- [The task] Go through the material below line by line and count those containing "before". Write the count and nothing more.

=== Section Start ===

/-- R44, R270: the values the spec gives for power-on reset. -/
def Obligations.ResetStateHoldsTheSpecsValues : Prop :=
  (∀ b, State.reset.ftAt b = 0) ∧ State.reset.nnode = 0 ∧ State.reset.root = 511 ∧ State.reset.total = 0 ∧
  (∀ b, (State.reset.codeAt b).valid = false) ∧ State.reset.acc = 0 ∧ State.reset.nbits = 0 ∧
  State.reset.cur = 511 ∧ State.reset.outcnt = 0 ∧ State.reset.status = 0x00 ∧ State.reset.errcode = 0

/-! ### The Frequency Table -/

/-- R22, R94: the entries visited are exactly the symbols with a non-zero count, in strictly ascending order; `k` is the
number of those symbols, at most 256 and 0 exactly for the empty table; `total` is the sum of the counts, at most
`256 * (2^32 - 1)`. -/
def Obligations.TableEntriesAreTheNonzeroCounts : Prop :=
  ∀ s : State, (∀ e : Byte × Count, e ∈ tableEntries s.ft ↔ s.ftAt e.1 = e.2 ∧ e.2 ≠ 0) ∧
    (tableEntries s.ft).Pairwise (fun e e' => e.1.toNat < e'.1.toNat) ∧
    s.k = ((List.range 256).filter fun n => decide (s.ftAt (BitVec.ofNat 8 n) ≠ 0)).length ∧
    s.k ≤ 256 ∧ (s.k = 0 ↔ ∀ b, s.ftAt b = 0) ∧
    s.totalFT = ((List.range 256).map fun n => (s.ftAt (BitVec.ofNat 8 n)).toNat).sum ∧
    s.totalFT ≤ 256 * (2 ^ 32 - 1)

/-- R120: `FCLR`, opcode `0x01`, completes with `FT` all zero and both flags 0, and touches nothing else. -/
def Obligations.FclrClearsTheTable : Prop :=
  encode .fclr = [0x01] ∧ ∀ s : State, Accepts s → ∃ t, exec .fclr s = .next t ∧
    (∀ b, t.ftAt b = 0) ∧ t.treev = false ∧ t.codev = false ∧ t.busy = false ∧ t.err = false ∧
    t.status.extractLsb' 4 4 = s.status.extractLsb' 4 4 ∧ t.errcode = s.errcode ∧
    SameTree s t ∧ t.code = s.code ∧ SameWriter s t ∧ SameReader s t ∧ SameStreams s t ∧ SameSurroundings s t

/-- R121: `FCNT` adds to each count the occurrences in the unread source, leaves `SRCPOS` at its end, clears both
flags, and touches nothing else. Premises: the reads succeed and no count passes `2^32 - 1`. -/
def Obligations.FcntCountsTheUnreadSource : Prop :=
  ∀ s : State, Accepts s → s.srcPos ≤ s.src.length → AnswersOk s (s.unread.length + 1) →
    (∀ b, (s.ftAt b).toNat + s.unread.count b ≤ Config.maxCount) →
    ∃ t, exec .fcnt s = .next t ∧
      (∀ b, (t.ftAt b).toNat = (s.ftAt b).toNat + s.unread.count b) ∧ t.srcPos = s.src.length ∧
      t.treev = false ∧ t.codev = false ∧ t.busy = false ∧ t.err = false ∧
      t.status.extractLsb' 4 4 = s.status.extractLsb' 4 4 ∧ t.errcode = s.errcode ∧
      SameTree s t ∧ t.code = s.code ∧ SameWriter s t ∧ SameReader s t ∧
      t.snk = s.snk ∧ t.answers = s.answers.drop (s.unread.length + 1) ∧ SameSurroundings s t

/-- R121, R122, R232: where a count would pass `2^32 - 1` and the reads succeed, `FCNT` faults with `ERR_OVF`; where no
count has overflowed, the first read the environment fails is `ERR_IO_RD`. -/
def Obligations.FcntOverflowAndReadFailureFault : Prop :=
  (∀ s : State, Accepts s → AnswersOk s s.unread.length →
    (∃ b, Config.maxCount < (s.ftAt b).toNat + s.unread.count b) →
    ∃ t, exec .fcnt s = .next t ∧ FaultsWith s t .ovf []) ∧
  ∀ (s : State) (m : Nat) (later : List IoAnswer), Accepts s → m ≤ s.unread.length →
    s.answers = List.replicate m .ok ++ .fail :: later →
    (∀ b, (s.ftAt b).toNat + (s.unread.take m).count b ≤ Config.maxCount) →
    ∃ t, exec .fcnt s = .next t ∧ FaultsWith s t .ioRd []

/-- R236: a command whose prerequisite is missing faults with `ERR_SEQ` before it reads or writes a stream. -/
def Obligations.MissingPrerequisiteFaults : Prop :=
  ∀ s : State, Accepts s →
    (s.k = 0 → ∃ t, exec .build s = .next t ∧ FaultsWith s t .seq [] ∧ t.answers = s.answers) ∧
    (s.k = 0 → ∃ t, exec .hser s = .next t ∧ FaultsWith s t .seq [] ∧ t.answers = s.answers) ∧
    (s.treev = false → ∃ t, exec .genc s = .next t ∧ FaultsWith s t .seq [] ∧ t.answers = s.answers) ∧
    (s.treev = false → ∃ t, exec .unpack s = .next t ∧ FaultsWith s t .seq [] ∧ t.answers = s.answers) ∧
    (s.codev = false → ∃ t, exec .pack s = .next t ∧ FaultsWith s t .seq [] ∧ t.answers = s.answers)

/-! ### The Tree Builder -/

/-- R137, R130, R25 to R27: a non-empty table whose counts sum to at most `2^32 - 1` is built: `TREEV` 1, `CODEV` 0,
`NNODE = 2k - 1`, `ROOT = 2k - 2`, `TOTAL` the sum of the counts; nothing else is touched. -/
def Obligations.BuildCompletesWithinTheWeightLimit : Prop :=
  ∀ s : State, Accepts s → 1 ≤ s.k → s.totalFT ≤ Config.maxCount →
    ∃ t, exec .build s = .next t ∧
      t.treev = true ∧ t.codev = false ∧ t.busy = false ∧ t.err = false ∧
      t.status.extractLsb' 4 4 = s.status.extractLsb' 4 4 ∧ t.errcode = s.errcode ∧
      t.nnode.toNat = 2 * s.k - 1 ∧ t.root.toNat = 2 * s.k - 2 ∧ t.total.toNat = s.totalFT ∧
      t.ft = s.ft ∧ t.code = s.code ∧ SameWriter s t ∧ SameReader s t ∧ SameStreams s t ∧ SameSurroundings s t

/-- R137: a non-empty table whose counts sum above `2^32 - 1` faults with `ERR_OVF`. -/
def Obligations.BuildWeightOverflowFaults : Prop :=
  ∀ s : State, Accepts s → 1 ≤ s.k → Config.maxCount < s.totalFT →
    ∃ t, exec .build s = .next t ∧ FaultsWith s t .ovf [] ∧ t.answers = s.answers

/-- R28, R25 to R27: what a `BUILD` that completes leaves is the tree of the table: sums hold, every allocated node but
the root has exactly one parent, both children of an Internal node exist, the Leaves are the non-zero entries. -/
def Obligations.BuildMakesTheTreeOfTheTable : Prop :=
  ∀ s t : State, Accepts s → exec .build s = .next t → t.err = false → ∃ tr, TreeOf t tr

/-- R133, R71: the Leaves stand at indices `0 .. k-1` in ascending symbol order with `NIL` children; the Internal nodes
stand at `k .. 2k-2`, each made after its children. -/
def Obligations.BuildAllocationOrder : Prop :=
  ∀ s t : State, Accepts s → exec .build s = .next t → t.err = false →
    (∀ j : Nat, ∀ e : Byte × Count, (tableEntries s.ft)[j]? = some e →
      t.nodeAt (BitVec.ofNat 9 j) =
        some { kind := .leaf, sym := e.1, weight := e.2, left := 511, right := 511 }) ∧
    (∀ j : Nat, s.k ≤ j → j < 2 * s.k - 1 → ∃ nd, t.nodeAt (BitVec.ofNat 9 j) = some nd ∧
      nd.kind = .internal ∧ nd.sym = 0 ∧ nd.left.toNat < j ∧ nd.right.toNat < j)

/-- R135: every merge takes the two lowest-ordered nodes. In the tree `BUILD` leaves, an Internal node's left child
comes before its right child, and both come before every other node that existed at that merge and that no earlier
merge had taken. -/
def Obligations.BuildMergesTheTwoLowest : Prop :=
  ∀ s t : State, Accepts s → exec .build s = .next t → t.err = false →
    ∀ (i : NodeRef) (nd : Node), i.toNat < t.nnode.toNat → t.nodeAt i = some nd → nd.kind = .internal →
      t.before nd.left nd.right = true ∧
      ∀ j : NodeRef, j.toNat < i.toNat → j ≠ nd.left → j ≠ nd.right →
        (∀ (i' : NodeRef), i'.toNat < i.toNat → j ∉ t.childrenOf i') → t.before nd.right j = true

/-- R136: for one symbol no merge occurs; the single Leaf is the root. -/
def Obligations.BuildOfOneSymbol : Prop :=
  ∀ (s : State) (b : Byte) (c : Count), Accepts s → tableEntries s.ft = [(b, c)] →
    ∃ t, exec .build s = .next t ∧ t.err = false ∧ t.treev = true ∧ t.nnode = 1 ∧ t.root = 0 ∧ t.total = c ∧
      t.nodeAt 0 = some { kind := .leaf, sym := b, weight := c, left := 511, right := 511 }

/-- R138: `BUILD` is a function of `FT` and `EQ_INTERNAL` alone: it draws nothing from the environment's answers; it
ends alike from any two states that agree on the two, and when it completes the allocated nodes, `NNODE`, `ROOT` and
`TOTAL` are the same. -/
def Obligations.BuildDependsOnTableAndParameterOnly : Prop :=
  ∀ s s' t t' : State, Accepts s → Accepts s' → s.ft = s'.ft → s.eqInternal = s'.eqInternal →
    exec .build s = .next t → exec .build s' = .next t' →
    t.answers = s.answers ∧ t.err = t'.err ∧ t.treev = t'.treev ∧
    (t.err = false → t.nnode = t'.nnode ∧ t.root = t'.root ∧ t.total = t'.total ∧
      ∀ i : NodeRef, i.toNat < t.nnode.toNat → t.nodeAt i = t'.nodeAt i)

=== Section End ===

- [Exercise response] 4